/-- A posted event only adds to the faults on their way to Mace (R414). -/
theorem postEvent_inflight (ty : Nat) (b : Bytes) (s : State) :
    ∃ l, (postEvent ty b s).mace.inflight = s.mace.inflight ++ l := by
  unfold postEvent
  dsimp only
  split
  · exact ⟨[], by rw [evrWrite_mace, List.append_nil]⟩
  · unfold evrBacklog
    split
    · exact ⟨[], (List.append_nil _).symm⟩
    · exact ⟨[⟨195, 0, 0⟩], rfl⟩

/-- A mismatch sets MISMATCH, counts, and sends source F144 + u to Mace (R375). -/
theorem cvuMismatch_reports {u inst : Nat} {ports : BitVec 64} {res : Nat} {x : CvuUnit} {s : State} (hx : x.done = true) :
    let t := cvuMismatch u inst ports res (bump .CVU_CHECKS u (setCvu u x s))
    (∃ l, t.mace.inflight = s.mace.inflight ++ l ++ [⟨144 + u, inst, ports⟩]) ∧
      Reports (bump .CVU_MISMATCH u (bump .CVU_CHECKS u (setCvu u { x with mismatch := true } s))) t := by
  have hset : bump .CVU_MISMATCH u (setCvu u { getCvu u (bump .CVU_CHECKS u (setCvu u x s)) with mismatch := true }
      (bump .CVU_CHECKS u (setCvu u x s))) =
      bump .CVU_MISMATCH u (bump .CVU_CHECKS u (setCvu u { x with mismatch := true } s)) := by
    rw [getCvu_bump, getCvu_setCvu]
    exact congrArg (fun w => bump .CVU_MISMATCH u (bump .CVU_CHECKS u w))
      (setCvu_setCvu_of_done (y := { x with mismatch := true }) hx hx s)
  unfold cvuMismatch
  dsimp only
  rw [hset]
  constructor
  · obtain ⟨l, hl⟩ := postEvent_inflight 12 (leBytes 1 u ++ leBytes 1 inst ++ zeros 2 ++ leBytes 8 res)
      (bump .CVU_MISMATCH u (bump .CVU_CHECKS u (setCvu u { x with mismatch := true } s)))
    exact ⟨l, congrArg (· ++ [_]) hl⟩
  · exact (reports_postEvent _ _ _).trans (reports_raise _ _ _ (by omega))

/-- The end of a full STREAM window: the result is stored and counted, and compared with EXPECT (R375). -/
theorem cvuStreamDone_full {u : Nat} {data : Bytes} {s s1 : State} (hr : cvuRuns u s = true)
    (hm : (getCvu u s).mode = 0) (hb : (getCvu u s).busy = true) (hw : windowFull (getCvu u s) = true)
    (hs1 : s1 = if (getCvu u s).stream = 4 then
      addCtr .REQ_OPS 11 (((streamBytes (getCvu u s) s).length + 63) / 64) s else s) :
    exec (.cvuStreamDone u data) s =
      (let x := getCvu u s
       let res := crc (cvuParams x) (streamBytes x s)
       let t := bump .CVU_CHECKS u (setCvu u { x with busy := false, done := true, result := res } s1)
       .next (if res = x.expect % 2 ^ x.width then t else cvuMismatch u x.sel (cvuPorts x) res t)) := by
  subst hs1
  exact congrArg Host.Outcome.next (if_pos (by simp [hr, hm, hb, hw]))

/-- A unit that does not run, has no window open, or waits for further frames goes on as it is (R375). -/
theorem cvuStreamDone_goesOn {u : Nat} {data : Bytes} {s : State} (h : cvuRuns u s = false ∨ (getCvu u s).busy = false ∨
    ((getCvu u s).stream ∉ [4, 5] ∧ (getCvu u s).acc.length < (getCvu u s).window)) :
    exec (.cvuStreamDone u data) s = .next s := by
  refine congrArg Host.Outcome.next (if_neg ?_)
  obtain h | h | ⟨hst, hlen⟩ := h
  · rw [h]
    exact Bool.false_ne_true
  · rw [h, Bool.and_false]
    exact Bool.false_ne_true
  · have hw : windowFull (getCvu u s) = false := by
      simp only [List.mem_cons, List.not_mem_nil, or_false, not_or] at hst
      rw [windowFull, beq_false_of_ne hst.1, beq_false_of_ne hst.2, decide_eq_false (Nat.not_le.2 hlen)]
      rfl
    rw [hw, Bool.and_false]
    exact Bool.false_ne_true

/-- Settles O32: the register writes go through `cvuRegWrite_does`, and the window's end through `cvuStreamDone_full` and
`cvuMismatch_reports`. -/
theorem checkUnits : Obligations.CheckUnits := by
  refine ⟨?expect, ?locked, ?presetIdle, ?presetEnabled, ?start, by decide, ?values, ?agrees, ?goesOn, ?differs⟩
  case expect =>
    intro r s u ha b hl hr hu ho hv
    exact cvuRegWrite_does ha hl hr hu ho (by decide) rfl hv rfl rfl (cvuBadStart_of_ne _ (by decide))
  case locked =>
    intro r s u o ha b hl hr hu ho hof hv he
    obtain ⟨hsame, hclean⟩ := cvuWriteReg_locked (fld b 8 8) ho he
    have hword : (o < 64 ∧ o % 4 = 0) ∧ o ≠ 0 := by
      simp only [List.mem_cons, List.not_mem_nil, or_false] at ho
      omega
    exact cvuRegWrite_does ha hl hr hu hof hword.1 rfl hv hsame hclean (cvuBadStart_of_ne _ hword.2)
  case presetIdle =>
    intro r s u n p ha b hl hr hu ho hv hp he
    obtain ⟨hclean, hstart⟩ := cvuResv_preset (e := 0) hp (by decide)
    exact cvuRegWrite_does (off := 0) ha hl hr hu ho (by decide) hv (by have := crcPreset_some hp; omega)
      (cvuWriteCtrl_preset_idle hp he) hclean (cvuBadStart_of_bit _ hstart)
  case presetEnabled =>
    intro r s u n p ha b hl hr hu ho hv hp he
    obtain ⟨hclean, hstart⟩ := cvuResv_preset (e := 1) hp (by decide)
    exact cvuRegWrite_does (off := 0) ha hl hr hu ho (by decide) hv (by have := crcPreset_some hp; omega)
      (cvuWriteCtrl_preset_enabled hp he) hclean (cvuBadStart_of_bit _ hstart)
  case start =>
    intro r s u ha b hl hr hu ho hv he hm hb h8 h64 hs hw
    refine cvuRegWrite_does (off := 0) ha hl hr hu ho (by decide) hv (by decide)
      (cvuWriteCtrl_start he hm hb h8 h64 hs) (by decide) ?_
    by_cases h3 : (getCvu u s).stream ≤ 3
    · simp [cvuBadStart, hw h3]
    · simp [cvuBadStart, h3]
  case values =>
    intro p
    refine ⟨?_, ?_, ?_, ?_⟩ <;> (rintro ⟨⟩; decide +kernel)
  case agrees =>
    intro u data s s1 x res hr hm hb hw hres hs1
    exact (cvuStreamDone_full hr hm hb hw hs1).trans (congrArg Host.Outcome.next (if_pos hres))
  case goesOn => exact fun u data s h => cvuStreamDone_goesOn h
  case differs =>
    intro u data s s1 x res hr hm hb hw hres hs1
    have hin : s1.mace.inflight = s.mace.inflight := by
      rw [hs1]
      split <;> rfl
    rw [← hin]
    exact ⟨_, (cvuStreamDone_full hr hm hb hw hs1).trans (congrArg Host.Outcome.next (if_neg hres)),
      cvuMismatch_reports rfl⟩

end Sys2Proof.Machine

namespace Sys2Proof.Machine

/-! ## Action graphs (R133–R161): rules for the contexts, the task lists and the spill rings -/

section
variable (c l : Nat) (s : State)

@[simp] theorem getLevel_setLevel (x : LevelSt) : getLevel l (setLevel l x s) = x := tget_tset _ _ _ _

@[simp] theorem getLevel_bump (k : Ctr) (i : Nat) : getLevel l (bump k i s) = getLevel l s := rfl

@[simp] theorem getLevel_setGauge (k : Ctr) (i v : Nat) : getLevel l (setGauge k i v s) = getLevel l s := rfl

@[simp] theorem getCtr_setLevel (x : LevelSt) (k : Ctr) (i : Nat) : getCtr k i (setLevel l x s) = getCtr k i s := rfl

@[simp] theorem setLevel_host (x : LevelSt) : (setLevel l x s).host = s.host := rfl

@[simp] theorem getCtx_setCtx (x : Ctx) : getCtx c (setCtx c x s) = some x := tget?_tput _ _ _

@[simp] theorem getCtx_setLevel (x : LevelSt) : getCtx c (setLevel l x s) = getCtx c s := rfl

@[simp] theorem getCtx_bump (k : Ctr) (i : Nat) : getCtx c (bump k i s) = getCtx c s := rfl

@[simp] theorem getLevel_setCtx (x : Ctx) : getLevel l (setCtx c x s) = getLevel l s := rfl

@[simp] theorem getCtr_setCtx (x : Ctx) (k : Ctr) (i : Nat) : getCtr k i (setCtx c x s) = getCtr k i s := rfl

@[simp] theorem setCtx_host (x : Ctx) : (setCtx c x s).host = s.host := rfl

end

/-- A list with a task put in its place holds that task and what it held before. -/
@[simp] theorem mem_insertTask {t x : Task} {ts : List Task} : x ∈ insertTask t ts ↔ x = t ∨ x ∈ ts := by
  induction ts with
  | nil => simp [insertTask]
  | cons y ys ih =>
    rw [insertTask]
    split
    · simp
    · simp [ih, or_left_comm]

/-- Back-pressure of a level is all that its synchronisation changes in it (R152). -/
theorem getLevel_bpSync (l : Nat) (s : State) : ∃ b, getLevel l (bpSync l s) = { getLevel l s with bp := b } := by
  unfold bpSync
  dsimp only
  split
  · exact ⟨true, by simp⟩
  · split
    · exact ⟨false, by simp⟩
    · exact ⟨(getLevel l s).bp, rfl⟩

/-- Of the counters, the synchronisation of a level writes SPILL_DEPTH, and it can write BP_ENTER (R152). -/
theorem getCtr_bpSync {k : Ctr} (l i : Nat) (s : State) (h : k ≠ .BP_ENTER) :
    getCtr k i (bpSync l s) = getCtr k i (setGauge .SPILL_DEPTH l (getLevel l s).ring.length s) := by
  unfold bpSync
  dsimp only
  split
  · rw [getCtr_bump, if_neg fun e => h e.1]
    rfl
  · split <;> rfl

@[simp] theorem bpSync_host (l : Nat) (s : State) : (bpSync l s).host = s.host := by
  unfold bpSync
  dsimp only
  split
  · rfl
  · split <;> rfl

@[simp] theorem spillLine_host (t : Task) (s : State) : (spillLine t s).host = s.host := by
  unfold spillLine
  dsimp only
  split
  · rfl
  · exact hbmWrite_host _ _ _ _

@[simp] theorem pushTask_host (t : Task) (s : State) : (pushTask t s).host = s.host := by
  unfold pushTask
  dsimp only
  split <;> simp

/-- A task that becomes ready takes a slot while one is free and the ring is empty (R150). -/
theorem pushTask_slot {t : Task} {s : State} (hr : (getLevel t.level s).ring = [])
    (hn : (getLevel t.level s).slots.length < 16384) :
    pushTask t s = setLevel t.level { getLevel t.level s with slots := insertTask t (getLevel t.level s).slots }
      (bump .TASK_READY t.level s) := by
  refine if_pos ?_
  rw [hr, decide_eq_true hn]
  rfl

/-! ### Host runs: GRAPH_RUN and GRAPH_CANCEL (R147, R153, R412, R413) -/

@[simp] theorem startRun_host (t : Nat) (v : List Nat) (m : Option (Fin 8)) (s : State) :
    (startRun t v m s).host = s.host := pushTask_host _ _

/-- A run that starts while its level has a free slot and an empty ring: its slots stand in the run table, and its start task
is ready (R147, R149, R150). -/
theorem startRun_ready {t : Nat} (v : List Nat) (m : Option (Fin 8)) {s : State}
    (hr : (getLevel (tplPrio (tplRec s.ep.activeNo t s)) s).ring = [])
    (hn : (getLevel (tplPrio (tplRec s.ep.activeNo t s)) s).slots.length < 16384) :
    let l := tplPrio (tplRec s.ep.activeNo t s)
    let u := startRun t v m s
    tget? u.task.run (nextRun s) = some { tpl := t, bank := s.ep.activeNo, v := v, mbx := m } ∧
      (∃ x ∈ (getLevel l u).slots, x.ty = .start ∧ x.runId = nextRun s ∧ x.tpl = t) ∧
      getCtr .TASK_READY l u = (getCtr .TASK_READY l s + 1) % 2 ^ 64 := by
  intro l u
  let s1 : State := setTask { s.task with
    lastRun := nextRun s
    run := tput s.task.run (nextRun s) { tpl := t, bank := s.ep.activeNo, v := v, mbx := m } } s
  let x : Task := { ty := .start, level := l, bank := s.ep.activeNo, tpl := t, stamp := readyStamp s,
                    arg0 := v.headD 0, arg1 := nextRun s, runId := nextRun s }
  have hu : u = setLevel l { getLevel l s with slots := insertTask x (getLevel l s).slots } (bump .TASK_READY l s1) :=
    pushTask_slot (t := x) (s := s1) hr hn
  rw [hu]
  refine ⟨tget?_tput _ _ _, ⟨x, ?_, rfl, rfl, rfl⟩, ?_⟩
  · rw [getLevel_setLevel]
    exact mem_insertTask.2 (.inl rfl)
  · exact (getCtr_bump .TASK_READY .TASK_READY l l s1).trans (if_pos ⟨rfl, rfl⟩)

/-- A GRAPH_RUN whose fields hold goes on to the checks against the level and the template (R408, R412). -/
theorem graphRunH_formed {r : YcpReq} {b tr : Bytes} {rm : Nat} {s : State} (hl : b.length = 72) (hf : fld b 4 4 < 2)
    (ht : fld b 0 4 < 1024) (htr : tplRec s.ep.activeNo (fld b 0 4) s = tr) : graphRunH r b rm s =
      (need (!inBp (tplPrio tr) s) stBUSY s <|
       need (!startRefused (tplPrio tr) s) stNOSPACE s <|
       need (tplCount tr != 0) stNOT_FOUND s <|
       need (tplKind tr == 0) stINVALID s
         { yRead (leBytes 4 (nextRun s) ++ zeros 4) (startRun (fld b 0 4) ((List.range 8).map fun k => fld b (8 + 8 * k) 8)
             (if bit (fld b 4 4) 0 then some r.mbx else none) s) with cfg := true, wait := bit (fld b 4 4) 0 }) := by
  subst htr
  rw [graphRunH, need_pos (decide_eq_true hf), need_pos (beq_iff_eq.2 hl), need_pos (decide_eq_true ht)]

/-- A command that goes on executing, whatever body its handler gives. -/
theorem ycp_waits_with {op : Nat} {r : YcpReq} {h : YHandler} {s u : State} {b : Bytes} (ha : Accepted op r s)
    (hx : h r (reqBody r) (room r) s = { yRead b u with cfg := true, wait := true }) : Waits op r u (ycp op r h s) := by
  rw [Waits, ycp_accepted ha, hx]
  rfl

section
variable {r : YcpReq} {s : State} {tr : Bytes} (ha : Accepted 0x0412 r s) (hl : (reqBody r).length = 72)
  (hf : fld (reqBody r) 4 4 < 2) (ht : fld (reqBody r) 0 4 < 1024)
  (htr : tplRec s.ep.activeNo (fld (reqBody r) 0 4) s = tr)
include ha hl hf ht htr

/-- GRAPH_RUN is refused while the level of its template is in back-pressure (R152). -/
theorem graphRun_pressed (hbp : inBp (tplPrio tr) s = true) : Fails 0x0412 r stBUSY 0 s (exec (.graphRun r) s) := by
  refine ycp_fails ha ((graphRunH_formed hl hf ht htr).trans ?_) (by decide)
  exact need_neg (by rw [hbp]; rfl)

---+---

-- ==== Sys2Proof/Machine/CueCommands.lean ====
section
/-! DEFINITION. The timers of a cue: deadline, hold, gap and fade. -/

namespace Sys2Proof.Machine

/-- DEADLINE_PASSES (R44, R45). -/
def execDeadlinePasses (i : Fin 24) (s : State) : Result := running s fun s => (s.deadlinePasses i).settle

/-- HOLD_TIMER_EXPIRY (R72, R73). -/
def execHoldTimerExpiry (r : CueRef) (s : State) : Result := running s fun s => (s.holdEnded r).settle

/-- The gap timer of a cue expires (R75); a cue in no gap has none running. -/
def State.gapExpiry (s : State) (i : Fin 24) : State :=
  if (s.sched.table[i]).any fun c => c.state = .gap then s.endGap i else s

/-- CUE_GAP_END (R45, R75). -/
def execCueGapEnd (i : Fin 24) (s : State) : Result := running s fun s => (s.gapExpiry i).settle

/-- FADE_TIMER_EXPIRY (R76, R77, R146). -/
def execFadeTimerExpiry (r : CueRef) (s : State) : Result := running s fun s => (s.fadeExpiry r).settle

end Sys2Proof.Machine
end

---+---

> [WHAT IS NEEDED]: Now copy each line of the entries that mentions "inBp".

> [SOLUTION TO THIS EXERCISE]:
      (need (!inBp (tplPrio tr) s) stBUSY s <|
theorem graphRun_pressed (hbp : inBp (tplPrio tr) s = true) : Fails 0x0412 r stBUSY 0 s (exec (.graphRun r) s) := by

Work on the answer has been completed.